I would sit on the counter, watching my mother prepare meals, peppering her with questions- what’s that, why are you putting this on that, can I have a taste… I made my own little recipe box, to archive my simple creations that I was occasionally allowed to manufacture. Not long ago, a package arrived in the mail at my home; it was that little brown box, the artistry of an enthusiastic child preserved, to be cherished forever.

When I  visit Mom and Dad, we still eat pretty simply. My Dad can’t cook much of anything, so Mom performs every task except Grillmaster.  We eat differently now. They don’t have a garden anymore but what remains consistent is the way we eat when I’m home. It’s good, it’s simple, it’s homemade. I know when I ask, “What’s for dinner?” I already know the answer. “Dad’s picking up a beef tenderloin, we’ll stop by the farmer’s market for some Fincel’s sweet corn…” I’ll challenge anyone on the planet to grow better corn-on-the-cob than these people.

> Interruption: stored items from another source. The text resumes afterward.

theorem test_busy_matches_its_tags : TagsMatch busy := by
  intro tag
  by_cases h : tag < 64
  · have all : ∀ n < 64, outstanding busy n = (busy.link.tags.getLsbD n).toNat := by decide +kernel
    exact all tag h
  · rw [BitVec.getLsbD_of_ge _ _ (by omega)]
    have h1 : tag ≠ 1 := by omega
    simp [outstanding, busy, ringed, withAccesses, waits, under, swept, live, bare, State.reset, AccessKind.tag?,
      ReturnFrame.tag?, h1.symm]

/-- The slots of `busy`: one is listed. -/
theorem test_busy_slot (rank bank k : Nat) :
    slotAt busy rank bank k = if slotKey rank bank k = 2 then .copying (.row 0) 5 else .free := by
  have e : AMap.get? busy.repair.slots (slotKey rank bank k) =
      if 2 = slotKey rank bank k then some (.copying (.row 0) 5) else none := rfl
  rw [slotAt, e]
  by_cases h : slotKey rank bank k = 2
  · rw [if_pos h.symm, if_pos h]; rfl
  · rw [if_neg (Ne.symm h), if_neg h]; rfl

/-- Only slot 2 of rank 0, bank 0 has the key 2. -/
theorem test_busy_slot_key {rank bank k : Nat} (h : slotKey rank bank k = 2) : rank = 0 ∧ bank = 0 ∧ k = 2 := by
  simp only [slotKey, bankKey] at h
  omega

theorem test_busy_remaps_legally : RemapLegal busy := by
  refine ⟨by decide, ?_, ?_, ?_, by decide +kernel, by decide +kernel⟩
  · intro rank bank _ k _ m _ l hk hm
    rw [test_busy_slot] at hk hm
    split at hk <;> split at hm <;> simp_all [Slot.names?, slotKey]
    omega
  · intro rank bank _ k _ h
    rw [test_busy_slot] at h
    split at h
    · next hk =>
      obtain ⟨rfl, rfl, rfl⟩ := test_busy_slot_key hk
      exact ⟨_, List.mem_singleton.2 rfl, rfl, rfl, rfl⟩
    · simp [Slot.target?] at h
  · intro j hj
    obtain rfl := List.mem_singleton.1 hj
    exact ⟨by decide, by decide, .row 0, rfl, Or.inl rfl⟩

theorem test_premises_StepsKeepQueuesAndSetsBounded :
    (∃ t, step busy = .next t) ∧ WritebacksListed busy ∧ TagsMatch busy ∧ WritebacksBounded busy ∧ JobsBounded busy ∧
    QueuesBounded busy ∧ ErasuresBounded busy ∧ AlertsBounded busy := by
  refine ⟨⟨_, rfl⟩, test_busy_lists_its_writebacks, test_busy_matches_its_tags, ?_⟩
  simp only [WritebacksBounded, JobsBounded, TsqBounded, QueuesBounded, ErasuresBounded, SetsBounded, AlertsBounded,
    OneAlertWaits]
  decide +kernel

theorem test_premises_StepsKeepParamsAndRegionsLegal :
    (∃ t, step busy = .next t) ∧ ParamsLegal busy ∧ RegionsFit busy ∧ GeometryAllowed busy := by
  refine ⟨⟨_, rfl⟩, ?_, ?_⟩
  · have h : (List.range 17).all (fun id => (paramRange id).all fun r =>
        decide (r.1 ≤ busy.params.get id ∧ busy.params.get id ≤ r.2)) = true := by decide +kernel
    intro id hid r hr
    have := List.all_eq_true.1 h id hid
    rw [hr] at this
    simpa using this
  · simp only [RegionsFit, GeometryAllowed]
    decide +kernel

theorem test_premises_StepsKeepRecordsInOrder : (∃ t, step busy = .next t) ∧ RecordsInOrder busy := by
  refine ⟨⟨_, rfl⟩, ⟨?_, rfl, rfl, by simp [busy, ringed, withAccesses, swept, live, bare, State.reset]⟩, ?_⟩
  · decide +kernel
  · simp only [Report.Fits]
    decide +kernel

theorem test_premises_StepsKeepFaultTableLegal :
    (∃ t, step busy = .next t) ∧ ScoresBounded busy ∧ FaultTableLegal busy := by
  refine ⟨⟨_, rfl⟩, ?_⟩
  simp only [ScoresBounded, FaultTable.Bounded, FaultTableLegal, FaultTable.Legal]
  refine ⟨by decide +kernel, ?_, by decide +kernel⟩
  exact List.pairwise_replicate.2 (Or.inr (Or.inl rfl))

theorem test_premises_StepsKeepEngineLegal :
    (∃ t, step busy = .next t) ∧ EngineLegal busy ∧ SlotsAgree busy := by
  refine ⟨⟨_, rfl⟩, ?_⟩
  simp only [EngineLegal, SlotsAgree]
  decide +kernel

theorem test_premises_StepsKeepHammerLegal : (∃ t, step busy = .next t) ∧ HammerLegal busy := by
  refine ⟨⟨_, rfl⟩, by decide +kernel, rfl, ?_⟩
  intro table ht
  have : table = List.replicate 16 none := List.eq_of_mem_replicate (n := 4) ht
  subst this
  exact ⟨rfl, by decide +kernel, List.pairwise_replicate.2 (Or.inr (by intro g hg; simp at hg))⟩

theorem test_premises_StepsKeepMapsCanonical :
    (∃ t, step busy = .next t) ∧ RemapLegal busy ∧ DramCanonical busy ∧ MapsRising busy := by
  refine ⟨⟨_, rfl⟩, test_busy_remaps_legally, ?_⟩
  simp only [DramCanonical, MapsRising]
  decide +kernel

This is probably less a story about food than it is about authenticity. Mom and Dad have a couple hundred thousand reasons to be pretentious, but I’ve never witnessed it. The way I was raised as a young child, and the way my parents comport themselves to this day, remains authentic. If I can be 1/3 as real as they are, I will have achieved a great success in my life. Mom and Dad know a little something about values like generosity, kindness, civility and honesty, those sadly antiquated notions of what we are supposed to be as a people. The food represented a way of living that I’m so proud to have been a witness to – sturdy, free of pretension, void of facade.

I love food, and one of the great joys I experience in this life is to cook for family and friends, break open the wine, and sit down to a fabulous meal. My skills in the kitchen have evolved over the years, and while I can make a horseradish/parmesan souffle so light it practically floats above the ramekin, and while I can whip up a pretty awesome panko-breaded halibut filet with curry and coconut milk, garnished with a mango/cilantro chutney, I respect and remember the simplicity and pure deliciousness of the food I was raised on.